Top of Data supplied

/-- A barrier's generation has opened, by the key that waits use (R266). -/
def State.barOpened (s : State) (key gen : Nat) : Bool :=
  let b := key / 2 % 16
  let bars := if key % 2 = 1 then (tget? s.launches (key / 32)).map (·.bars)
    else (tget? s.blocks (key / 32)).map (·.bars)
  match bars.bind fun t => tget? t b with
  | some x => decide (gen ≤ x.opened)
  | none => true

/-- A restored thread's wait has ended meanwhile (R146, R186, R264, R272). -/
def State.waitOver (s : State) (c ctx : Nat) (w : Wait) : Bool :=
  match w with
  | .barrier key gen => s.barOpened key gen
  | .wave _ => true
  | .full n => ((s.core c).entry ctx n).desc.full
  | .atomic n => (s.req? c n).isNone
  | _ => false

/-- A restored thread executes its instruction again: parked behind an entry that is no longer in REBUILD, or at a WAITF
on one whose cells have gone (R160, R162, R165); an ATOM that has not been performed (R273). -/
def State.mustRedo (s : State) (c ctx : Nat) (w : Wait) : Bool :=
  let st := fun (n : Nat) => ((s.core c).entry ctx n).desc.st
  match w with
  | .entry n _ => decide (st n ≠ .rebuild)
  | .full n => decide (st n ≠ .live ∧ st n ≠ .rebuild)
  | .atomic n => (s.req? c n).isSome
  | _ => false

/-- Its place among those that waited for the entry (R165). -/
def Wait.placeIn : Wait → Option Released
  | .entry n o => some ⟨n, o, false⟩
  | _ => none

/-- The ATOM requests for which threads of a crew are parked. -/
def Crew.atomReqs (k : Crew) : List Nat :=
  (k.threads.filterMap fun (_, t) => match t.st with
    | .parked (.atomic n) => some n
    | _ => none).eraseDups

/-- An ATOM that is to be executed again leaves the copy unit unperformed (R273). -/
def State.recallAtoms (s : State) (c : Nat) (k : Crew) : State :=
  k.atomReqs.foldl (fun s n => match s.req? c n with
    | some r => s.dropReq c r
    | none => s) s

/-- A saved crew goes into a slot of its core and resumes (R318); `age`: its age in the slot. -/
def State.restoreCrew (s : State) (ctx : Nat) (v : Saved) (slot age entered : Nat) : State :=
  let c := v.core
  let q := quadOf c
  let now := s.coreCycle c
  let k := v.crew.resume now (s.quadCycle q)
  let k := { k with id := { k.id with age := age, entered := entered } }
  let s := s.modContext ctx fun x =>
    { x with saved := x.saved.filter fun w => !(decide (w.core = c) && decide (w.crew.id.crewId = k.id.crewId)) }
  let s := s.modBlock k.id.block fun b => { b with crews := b.crews ++ [⟨c, slot⟩], saved := b.saved - 1 }
  let s := (s.modCore c fun x => { x with slots := tset x.slots slot k }).renameRebuilder c ctx
    (savedRebuilder k.id.crewId) slot
  let s := v.mreqs.foldl (fun s r => s.reenter c slot k r) s
  let s := s.modCrew c slot fun k => k.mapThreads fun _ t => match t.st with
    | .parked w => if s.mustRedo c ctx w then { t.goAt t.pc now with released := w.placeIn } else t
    | _ => t
  let s := s.recallAtoms c k
  let s := s.wakeWhere c slot (fun _ w => s.waitOver c ctx w) fun _ t => t
  (s.wakeCrew c slot).deliverPending c slot (k.trap.pending.length + 1)

/-- The firmware accepts records of its version and the one before (R339). -/
def Firmware.accepts (f : Firmware) (version : Nat) : Bool :=
  decide (version = f.version) || decide (version + 1 = f.version)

Bottom of Data supplied

-- To do --
Count the lines in the listing above that include the word "version". Reply with the number only.

-- Task output --
3